» What you need to do
Output only the lines below from the one containing "setReg_mono _ _ _" to the one containing "setReg_spd _ _ _", exactly as written, both ends kept.

(Records from a data collection)
+-------+

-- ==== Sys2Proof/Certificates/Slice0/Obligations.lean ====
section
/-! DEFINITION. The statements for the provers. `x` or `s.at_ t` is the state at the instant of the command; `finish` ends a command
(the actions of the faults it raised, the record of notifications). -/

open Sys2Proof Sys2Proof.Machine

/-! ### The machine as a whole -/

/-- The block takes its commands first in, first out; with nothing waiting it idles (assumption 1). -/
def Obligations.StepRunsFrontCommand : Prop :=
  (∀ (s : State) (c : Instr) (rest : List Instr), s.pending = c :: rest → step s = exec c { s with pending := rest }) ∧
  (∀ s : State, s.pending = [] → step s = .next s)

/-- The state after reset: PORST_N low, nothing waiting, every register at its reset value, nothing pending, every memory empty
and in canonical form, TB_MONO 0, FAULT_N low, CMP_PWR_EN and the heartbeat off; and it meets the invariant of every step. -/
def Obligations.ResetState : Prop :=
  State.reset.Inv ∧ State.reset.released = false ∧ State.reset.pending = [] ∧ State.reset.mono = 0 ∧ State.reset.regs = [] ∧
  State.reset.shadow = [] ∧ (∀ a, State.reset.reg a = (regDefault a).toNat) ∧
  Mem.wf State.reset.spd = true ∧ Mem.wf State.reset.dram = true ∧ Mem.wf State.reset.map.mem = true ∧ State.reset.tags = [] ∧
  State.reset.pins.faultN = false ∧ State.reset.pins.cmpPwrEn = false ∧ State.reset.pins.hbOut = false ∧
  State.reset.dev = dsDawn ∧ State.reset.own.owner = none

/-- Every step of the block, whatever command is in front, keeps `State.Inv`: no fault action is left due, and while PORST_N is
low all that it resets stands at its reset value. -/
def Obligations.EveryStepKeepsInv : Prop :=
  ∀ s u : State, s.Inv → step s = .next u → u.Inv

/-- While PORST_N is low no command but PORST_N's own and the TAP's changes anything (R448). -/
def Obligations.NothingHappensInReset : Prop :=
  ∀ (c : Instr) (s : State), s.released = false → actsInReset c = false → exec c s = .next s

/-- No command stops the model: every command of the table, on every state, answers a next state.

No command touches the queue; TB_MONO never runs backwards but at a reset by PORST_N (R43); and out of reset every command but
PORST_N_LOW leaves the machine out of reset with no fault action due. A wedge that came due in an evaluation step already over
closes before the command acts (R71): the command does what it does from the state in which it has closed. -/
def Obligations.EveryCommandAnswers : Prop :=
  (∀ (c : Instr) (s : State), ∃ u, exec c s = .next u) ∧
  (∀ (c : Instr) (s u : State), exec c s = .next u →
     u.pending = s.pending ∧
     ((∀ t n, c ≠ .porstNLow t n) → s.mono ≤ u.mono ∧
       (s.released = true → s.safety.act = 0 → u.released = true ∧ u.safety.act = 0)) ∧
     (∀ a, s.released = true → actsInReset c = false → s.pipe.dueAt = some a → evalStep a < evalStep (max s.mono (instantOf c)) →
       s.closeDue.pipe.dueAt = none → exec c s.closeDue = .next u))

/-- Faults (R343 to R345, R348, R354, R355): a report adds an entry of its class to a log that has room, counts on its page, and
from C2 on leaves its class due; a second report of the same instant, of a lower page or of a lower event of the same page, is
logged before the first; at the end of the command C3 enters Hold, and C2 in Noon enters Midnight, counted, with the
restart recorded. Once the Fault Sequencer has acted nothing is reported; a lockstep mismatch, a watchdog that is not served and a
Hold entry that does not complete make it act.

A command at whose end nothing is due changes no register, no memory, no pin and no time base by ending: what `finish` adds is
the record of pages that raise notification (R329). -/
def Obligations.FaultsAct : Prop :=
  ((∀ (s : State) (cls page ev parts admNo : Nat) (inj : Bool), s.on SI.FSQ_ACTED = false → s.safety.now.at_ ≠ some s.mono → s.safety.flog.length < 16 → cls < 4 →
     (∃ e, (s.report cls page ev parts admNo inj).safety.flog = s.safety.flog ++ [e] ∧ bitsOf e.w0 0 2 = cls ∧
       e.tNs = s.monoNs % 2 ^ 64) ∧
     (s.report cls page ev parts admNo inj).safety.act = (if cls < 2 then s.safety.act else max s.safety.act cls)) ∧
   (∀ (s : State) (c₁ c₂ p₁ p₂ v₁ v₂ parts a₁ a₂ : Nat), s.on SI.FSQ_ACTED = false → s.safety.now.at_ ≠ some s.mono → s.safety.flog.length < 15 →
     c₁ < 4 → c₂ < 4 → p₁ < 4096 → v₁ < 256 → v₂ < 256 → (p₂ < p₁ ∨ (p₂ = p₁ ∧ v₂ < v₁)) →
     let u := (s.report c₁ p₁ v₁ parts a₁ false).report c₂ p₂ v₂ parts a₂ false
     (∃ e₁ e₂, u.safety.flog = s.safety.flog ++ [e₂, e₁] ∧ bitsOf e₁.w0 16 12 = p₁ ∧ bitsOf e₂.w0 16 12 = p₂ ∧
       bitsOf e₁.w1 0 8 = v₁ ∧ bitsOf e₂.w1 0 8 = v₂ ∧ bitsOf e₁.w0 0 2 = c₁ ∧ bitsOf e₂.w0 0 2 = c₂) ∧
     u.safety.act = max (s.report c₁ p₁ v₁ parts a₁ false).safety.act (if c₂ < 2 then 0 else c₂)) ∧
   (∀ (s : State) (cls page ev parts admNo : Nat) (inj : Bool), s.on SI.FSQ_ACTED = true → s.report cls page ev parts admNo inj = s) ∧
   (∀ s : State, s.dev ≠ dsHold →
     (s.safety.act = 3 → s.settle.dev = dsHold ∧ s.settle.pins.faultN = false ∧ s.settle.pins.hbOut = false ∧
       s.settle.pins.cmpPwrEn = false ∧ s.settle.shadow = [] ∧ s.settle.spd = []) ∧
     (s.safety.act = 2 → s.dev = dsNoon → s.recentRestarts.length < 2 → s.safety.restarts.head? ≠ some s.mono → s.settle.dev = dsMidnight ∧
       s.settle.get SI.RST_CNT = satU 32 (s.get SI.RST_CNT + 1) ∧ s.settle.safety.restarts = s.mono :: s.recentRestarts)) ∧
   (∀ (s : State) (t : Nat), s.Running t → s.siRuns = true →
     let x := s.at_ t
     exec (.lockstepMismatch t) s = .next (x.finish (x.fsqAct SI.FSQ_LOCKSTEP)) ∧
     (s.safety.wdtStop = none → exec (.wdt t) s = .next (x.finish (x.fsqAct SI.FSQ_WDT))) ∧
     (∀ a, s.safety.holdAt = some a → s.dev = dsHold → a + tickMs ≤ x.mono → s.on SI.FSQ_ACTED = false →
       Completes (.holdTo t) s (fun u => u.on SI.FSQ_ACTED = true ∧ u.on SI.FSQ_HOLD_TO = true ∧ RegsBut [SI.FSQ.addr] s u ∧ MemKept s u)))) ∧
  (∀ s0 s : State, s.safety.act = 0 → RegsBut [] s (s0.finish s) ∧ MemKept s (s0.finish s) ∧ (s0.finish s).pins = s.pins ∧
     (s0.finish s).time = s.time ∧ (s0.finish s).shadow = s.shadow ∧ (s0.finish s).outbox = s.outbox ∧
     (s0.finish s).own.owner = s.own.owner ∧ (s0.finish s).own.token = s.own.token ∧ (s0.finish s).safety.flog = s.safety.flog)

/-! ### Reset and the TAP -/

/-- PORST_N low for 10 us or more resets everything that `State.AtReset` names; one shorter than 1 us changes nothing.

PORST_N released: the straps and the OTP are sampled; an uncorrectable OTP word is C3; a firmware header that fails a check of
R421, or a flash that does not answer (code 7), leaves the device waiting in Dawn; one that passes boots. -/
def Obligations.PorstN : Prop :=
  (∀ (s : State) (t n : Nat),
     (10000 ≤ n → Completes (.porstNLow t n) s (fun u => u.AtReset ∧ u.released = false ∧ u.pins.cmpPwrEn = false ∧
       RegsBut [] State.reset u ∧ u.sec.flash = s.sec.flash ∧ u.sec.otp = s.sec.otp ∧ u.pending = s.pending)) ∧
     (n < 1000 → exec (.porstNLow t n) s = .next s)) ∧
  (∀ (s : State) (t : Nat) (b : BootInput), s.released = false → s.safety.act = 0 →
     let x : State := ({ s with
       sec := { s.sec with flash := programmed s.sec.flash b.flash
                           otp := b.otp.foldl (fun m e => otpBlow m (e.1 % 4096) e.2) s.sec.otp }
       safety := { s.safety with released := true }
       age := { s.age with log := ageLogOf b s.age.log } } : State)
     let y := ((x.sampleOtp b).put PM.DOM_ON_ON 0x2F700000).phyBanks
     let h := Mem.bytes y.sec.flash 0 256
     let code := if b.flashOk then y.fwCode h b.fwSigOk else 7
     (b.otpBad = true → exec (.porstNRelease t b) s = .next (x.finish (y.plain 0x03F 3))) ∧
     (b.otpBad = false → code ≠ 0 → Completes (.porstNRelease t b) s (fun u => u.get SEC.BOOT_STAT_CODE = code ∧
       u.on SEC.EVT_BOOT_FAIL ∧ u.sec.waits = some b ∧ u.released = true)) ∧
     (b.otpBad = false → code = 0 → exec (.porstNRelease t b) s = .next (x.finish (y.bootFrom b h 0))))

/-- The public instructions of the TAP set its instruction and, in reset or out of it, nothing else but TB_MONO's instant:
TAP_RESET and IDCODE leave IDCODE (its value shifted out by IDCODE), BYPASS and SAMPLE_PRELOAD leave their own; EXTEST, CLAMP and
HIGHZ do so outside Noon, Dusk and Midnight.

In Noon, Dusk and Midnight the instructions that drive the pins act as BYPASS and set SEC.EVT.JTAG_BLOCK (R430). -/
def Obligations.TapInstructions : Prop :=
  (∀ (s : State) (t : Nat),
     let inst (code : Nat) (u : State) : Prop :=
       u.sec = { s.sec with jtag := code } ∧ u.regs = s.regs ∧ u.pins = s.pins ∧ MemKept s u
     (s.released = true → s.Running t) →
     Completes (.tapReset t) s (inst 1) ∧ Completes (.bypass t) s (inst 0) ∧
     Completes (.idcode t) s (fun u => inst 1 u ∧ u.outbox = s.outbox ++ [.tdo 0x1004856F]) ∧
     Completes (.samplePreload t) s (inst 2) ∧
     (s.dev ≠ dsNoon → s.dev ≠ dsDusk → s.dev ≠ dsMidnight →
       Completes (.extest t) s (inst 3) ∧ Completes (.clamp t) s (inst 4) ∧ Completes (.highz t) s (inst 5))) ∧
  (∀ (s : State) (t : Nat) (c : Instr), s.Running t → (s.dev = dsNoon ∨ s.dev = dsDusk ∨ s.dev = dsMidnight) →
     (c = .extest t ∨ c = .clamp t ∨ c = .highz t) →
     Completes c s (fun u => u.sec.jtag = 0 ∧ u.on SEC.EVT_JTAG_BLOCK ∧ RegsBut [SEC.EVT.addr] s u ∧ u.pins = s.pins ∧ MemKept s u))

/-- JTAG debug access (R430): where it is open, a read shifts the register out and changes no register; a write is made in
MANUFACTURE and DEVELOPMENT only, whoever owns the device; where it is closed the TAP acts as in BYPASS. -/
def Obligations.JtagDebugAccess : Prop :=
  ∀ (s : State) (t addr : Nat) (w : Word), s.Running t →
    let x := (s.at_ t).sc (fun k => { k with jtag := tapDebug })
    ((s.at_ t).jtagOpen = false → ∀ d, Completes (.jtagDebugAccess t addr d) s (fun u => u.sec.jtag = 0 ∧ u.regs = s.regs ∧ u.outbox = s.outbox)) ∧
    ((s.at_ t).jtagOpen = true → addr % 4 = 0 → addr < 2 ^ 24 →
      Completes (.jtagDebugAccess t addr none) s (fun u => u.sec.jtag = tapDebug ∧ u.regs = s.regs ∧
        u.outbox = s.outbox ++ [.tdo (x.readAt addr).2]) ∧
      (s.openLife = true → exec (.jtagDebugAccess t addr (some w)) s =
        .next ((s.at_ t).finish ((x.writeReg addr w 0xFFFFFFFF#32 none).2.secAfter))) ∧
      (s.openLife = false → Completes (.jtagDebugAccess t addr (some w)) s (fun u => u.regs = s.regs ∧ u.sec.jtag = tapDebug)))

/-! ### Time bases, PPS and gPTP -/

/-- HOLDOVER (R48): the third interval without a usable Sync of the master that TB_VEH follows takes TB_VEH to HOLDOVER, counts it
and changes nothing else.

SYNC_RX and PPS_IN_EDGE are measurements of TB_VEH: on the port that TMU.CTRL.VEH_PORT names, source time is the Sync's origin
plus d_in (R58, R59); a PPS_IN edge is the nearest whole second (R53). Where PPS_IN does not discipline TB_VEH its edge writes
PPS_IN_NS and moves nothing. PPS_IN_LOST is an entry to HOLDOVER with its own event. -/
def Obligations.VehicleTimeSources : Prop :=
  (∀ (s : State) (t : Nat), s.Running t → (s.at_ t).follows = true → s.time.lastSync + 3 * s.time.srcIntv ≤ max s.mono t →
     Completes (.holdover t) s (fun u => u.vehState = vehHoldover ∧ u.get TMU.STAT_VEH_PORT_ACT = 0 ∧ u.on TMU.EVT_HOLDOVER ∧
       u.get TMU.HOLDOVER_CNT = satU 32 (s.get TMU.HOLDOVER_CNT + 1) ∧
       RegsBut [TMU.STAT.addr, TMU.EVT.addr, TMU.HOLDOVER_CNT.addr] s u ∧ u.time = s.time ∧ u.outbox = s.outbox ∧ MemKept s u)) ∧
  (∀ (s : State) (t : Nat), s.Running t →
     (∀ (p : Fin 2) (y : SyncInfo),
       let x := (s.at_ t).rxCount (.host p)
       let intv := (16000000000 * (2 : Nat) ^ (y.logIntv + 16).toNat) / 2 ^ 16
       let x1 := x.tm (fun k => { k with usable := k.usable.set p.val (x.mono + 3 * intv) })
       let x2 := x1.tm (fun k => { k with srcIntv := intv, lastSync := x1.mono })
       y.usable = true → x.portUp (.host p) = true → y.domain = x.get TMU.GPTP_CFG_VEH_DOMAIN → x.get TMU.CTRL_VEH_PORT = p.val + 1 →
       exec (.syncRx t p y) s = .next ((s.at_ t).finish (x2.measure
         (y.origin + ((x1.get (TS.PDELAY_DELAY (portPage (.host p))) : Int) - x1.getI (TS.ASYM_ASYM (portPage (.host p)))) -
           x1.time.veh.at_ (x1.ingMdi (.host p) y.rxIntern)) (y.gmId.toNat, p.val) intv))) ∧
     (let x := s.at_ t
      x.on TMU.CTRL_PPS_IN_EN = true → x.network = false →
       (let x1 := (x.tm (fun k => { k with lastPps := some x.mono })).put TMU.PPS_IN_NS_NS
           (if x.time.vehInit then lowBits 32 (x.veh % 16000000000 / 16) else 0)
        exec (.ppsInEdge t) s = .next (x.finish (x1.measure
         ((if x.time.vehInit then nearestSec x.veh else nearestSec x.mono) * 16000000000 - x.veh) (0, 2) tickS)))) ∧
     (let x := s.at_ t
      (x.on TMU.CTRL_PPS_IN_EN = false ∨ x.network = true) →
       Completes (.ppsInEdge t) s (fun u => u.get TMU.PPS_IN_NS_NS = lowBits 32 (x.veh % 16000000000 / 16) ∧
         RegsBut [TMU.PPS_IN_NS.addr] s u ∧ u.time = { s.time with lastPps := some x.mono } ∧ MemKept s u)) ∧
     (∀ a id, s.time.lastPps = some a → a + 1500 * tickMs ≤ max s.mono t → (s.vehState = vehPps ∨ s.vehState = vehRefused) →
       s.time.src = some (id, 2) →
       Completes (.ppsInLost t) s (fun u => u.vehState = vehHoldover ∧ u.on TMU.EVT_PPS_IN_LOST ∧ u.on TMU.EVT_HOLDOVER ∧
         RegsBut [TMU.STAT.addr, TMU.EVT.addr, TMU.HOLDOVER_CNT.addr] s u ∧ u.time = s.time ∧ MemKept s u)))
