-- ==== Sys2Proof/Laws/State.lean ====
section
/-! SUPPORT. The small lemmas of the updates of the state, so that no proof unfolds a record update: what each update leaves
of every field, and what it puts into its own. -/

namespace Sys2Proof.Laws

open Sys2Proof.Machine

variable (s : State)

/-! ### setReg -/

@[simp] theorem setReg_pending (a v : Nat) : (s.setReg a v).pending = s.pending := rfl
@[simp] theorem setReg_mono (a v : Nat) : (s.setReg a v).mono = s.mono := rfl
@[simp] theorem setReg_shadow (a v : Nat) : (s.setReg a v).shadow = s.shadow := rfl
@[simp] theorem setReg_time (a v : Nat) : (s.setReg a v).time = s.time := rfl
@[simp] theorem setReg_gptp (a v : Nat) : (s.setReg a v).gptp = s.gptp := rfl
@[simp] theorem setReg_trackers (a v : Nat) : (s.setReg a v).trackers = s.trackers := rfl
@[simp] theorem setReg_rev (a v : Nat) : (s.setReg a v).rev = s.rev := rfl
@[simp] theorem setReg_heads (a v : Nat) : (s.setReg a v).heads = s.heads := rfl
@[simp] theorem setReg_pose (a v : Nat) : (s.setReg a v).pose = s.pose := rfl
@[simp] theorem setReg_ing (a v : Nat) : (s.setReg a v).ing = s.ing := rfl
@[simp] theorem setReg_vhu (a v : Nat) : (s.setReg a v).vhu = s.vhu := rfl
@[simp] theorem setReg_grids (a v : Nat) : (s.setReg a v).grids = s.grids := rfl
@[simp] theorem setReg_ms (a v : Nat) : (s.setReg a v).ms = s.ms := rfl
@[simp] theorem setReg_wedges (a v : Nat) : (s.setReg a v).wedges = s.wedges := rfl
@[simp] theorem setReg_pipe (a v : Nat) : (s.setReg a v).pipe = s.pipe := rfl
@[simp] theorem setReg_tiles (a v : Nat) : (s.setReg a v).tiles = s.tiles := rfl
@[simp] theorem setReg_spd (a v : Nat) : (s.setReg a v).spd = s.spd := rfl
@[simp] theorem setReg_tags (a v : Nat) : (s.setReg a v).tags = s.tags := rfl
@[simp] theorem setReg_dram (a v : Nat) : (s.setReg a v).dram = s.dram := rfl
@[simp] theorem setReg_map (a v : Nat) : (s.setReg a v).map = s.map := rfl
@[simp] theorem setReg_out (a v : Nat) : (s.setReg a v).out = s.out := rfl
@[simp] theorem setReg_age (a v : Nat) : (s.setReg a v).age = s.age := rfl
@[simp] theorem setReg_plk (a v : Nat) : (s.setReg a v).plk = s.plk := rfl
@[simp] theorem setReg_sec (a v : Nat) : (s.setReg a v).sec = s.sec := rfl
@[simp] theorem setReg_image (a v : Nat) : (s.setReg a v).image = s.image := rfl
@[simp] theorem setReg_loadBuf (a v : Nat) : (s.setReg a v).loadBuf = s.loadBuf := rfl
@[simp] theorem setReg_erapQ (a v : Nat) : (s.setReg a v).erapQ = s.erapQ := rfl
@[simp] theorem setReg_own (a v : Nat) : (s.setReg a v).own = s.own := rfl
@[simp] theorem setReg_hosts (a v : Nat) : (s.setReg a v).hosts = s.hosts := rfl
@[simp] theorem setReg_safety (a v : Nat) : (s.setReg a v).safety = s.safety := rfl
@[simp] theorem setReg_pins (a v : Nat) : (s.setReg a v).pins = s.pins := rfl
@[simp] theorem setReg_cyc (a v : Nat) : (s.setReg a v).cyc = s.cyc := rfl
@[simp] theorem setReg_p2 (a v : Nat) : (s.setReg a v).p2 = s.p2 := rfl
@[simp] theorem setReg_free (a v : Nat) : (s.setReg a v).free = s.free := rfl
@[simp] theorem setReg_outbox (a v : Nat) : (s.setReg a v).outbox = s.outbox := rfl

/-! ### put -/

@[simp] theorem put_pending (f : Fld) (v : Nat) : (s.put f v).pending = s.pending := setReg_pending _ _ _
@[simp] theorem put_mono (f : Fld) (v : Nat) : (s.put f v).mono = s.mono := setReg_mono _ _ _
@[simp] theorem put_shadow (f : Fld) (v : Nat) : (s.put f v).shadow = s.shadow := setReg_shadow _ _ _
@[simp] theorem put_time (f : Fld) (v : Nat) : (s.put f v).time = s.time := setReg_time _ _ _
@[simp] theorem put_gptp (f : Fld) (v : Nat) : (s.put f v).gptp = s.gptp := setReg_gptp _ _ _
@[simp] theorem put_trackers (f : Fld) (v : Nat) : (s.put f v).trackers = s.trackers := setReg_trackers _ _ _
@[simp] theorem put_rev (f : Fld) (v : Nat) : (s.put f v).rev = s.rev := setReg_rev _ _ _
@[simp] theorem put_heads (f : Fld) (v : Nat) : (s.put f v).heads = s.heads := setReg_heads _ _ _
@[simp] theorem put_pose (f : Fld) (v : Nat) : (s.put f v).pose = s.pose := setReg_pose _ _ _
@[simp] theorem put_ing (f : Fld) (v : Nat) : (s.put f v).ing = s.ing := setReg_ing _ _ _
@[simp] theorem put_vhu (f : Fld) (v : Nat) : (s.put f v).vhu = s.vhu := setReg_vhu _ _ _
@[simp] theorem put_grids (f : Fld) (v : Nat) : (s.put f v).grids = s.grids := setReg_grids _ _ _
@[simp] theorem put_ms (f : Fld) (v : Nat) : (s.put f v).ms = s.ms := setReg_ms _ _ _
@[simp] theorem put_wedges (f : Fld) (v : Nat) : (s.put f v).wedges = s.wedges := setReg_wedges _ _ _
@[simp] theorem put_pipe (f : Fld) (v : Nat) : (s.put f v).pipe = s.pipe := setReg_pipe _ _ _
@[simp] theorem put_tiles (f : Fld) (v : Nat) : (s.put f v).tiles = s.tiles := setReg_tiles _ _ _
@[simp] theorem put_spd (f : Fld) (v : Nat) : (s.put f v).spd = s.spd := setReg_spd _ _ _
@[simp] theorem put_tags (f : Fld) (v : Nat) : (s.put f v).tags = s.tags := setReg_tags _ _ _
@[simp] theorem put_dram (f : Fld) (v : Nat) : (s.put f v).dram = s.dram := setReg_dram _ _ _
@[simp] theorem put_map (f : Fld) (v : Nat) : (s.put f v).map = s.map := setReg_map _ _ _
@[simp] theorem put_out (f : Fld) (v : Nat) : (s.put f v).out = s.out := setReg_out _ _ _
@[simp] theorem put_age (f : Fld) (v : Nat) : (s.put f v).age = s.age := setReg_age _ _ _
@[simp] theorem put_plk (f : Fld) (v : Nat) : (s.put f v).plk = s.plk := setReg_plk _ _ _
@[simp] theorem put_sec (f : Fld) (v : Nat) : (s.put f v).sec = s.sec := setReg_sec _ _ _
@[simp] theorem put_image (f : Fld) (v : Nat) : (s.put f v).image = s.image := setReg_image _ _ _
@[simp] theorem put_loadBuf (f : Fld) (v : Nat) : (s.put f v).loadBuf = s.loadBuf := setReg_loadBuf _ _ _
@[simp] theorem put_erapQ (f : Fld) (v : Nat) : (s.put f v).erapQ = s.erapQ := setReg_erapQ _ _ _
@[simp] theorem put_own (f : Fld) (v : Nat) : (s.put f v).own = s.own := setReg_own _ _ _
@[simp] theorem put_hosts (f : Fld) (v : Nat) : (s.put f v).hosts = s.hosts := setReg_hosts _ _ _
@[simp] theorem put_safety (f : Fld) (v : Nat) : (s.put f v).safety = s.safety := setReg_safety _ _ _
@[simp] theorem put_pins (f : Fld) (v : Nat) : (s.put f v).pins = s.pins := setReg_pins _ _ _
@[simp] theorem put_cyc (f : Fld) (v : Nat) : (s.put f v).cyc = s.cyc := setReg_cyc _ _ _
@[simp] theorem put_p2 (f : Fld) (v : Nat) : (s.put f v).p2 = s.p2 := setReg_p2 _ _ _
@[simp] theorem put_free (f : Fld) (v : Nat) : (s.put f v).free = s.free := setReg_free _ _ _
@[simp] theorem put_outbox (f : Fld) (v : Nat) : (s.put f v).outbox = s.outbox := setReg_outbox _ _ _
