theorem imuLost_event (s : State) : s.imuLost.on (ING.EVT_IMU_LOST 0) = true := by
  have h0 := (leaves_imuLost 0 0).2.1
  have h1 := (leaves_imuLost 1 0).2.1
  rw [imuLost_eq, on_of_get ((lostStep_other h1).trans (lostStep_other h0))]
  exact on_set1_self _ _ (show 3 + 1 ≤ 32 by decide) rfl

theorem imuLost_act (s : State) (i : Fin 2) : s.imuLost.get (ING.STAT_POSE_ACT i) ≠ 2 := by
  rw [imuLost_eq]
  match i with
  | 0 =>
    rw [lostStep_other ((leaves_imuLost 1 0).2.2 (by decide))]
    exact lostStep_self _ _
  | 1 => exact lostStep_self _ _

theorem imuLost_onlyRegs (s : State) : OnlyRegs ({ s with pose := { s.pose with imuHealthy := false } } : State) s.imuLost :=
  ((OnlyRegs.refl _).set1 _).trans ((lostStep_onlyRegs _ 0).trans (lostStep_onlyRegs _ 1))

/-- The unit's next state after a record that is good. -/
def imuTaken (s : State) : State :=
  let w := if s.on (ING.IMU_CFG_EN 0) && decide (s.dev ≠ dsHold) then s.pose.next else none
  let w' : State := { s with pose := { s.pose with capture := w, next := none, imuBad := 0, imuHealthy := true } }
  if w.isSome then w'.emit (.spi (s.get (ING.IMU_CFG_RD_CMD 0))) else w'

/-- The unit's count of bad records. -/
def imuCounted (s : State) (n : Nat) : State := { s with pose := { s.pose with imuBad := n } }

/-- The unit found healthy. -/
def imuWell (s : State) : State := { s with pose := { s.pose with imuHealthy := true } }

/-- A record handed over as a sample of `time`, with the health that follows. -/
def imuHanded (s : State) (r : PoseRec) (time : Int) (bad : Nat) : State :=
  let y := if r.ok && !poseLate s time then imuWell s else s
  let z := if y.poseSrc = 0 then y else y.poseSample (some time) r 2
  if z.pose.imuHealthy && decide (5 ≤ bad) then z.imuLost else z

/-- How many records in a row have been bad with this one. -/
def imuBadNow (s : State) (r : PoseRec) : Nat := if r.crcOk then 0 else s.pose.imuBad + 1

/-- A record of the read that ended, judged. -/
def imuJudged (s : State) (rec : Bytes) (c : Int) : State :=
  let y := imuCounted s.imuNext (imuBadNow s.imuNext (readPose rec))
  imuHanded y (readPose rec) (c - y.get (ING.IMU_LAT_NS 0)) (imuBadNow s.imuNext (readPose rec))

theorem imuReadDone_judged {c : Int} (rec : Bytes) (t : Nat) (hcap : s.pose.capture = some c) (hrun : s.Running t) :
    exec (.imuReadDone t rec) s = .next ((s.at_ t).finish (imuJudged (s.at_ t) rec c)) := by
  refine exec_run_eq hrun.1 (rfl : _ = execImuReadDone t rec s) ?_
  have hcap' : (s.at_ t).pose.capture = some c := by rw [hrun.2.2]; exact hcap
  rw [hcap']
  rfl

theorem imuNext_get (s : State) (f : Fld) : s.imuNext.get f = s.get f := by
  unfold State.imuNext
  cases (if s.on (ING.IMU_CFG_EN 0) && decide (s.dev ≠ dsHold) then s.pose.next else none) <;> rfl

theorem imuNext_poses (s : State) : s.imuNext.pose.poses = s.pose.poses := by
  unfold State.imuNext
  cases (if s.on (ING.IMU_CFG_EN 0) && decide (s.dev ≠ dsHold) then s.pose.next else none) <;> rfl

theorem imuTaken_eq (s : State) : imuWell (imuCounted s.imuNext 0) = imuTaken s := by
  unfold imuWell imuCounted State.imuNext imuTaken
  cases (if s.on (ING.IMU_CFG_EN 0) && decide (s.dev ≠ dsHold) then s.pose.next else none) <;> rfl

+-------+

» The answer
@[simp] theorem put_mono (f : Fld) (v : Nat) : (s.put f v).mono = s.mono := setReg_mono _ _ _
@[simp] theorem put_shadow (f : Fld) (v : Nat) : (s.put f v).shadow = s.shadow := setReg_shadow _ _ _
@[simp] theorem put_time (f : Fld) (v : Nat) : (s.put f v).time = s.time := setReg_time _ _ _
@[simp] theorem put_gptp (f : Fld) (v : Nat) : (s.put f v).gptp = s.gptp := setReg_gptp _ _ _
@[simp] theorem put_trackers (f : Fld) (v : Nat) : (s.put f v).trackers = s.trackers := setReg_trackers _ _ _
@[simp] theorem put_rev (f : Fld) (v : Nat) : (s.put f v).rev = s.rev := setReg_rev _ _ _
@[simp] theorem put_heads (f : Fld) (v : Nat) : (s.put f v).heads = s.heads := setReg_heads _ _ _
@[simp] theorem put_pose (f : Fld) (v : Nat) : (s.put f v).pose = s.pose := setReg_pose _ _ _
@[simp] theorem put_ing (f : Fld) (v : Nat) : (s.put f v).ing = s.ing := setReg_ing _ _ _
@[simp] theorem put_vhu (f : Fld) (v : Nat) : (s.put f v).vhu = s.vhu := setReg_vhu _ _ _
@[simp] theorem put_grids (f : Fld) (v : Nat) : (s.put f v).grids = s.grids := setReg_grids _ _ _
@[simp] theorem put_ms (f : Fld) (v : Nat) : (s.put f v).ms = s.ms := setReg_ms _ _ _
@[simp] theorem put_wedges (f : Fld) (v : Nat) : (s.put f v).wedges = s.wedges := setReg_wedges _ _ _
@[simp] theorem put_pipe (f : Fld) (v : Nat) : (s.put f v).pipe = s.pipe := setReg_pipe _ _ _
@[simp] theorem put_tiles (f : Fld) (v : Nat) : (s.put f v).tiles = s.tiles := setReg_tiles _ _ _
@[simp] theorem put_spd (f : Fld) (v : Nat) : (s.put f v).spd = s.spd := setReg_spd _ _ _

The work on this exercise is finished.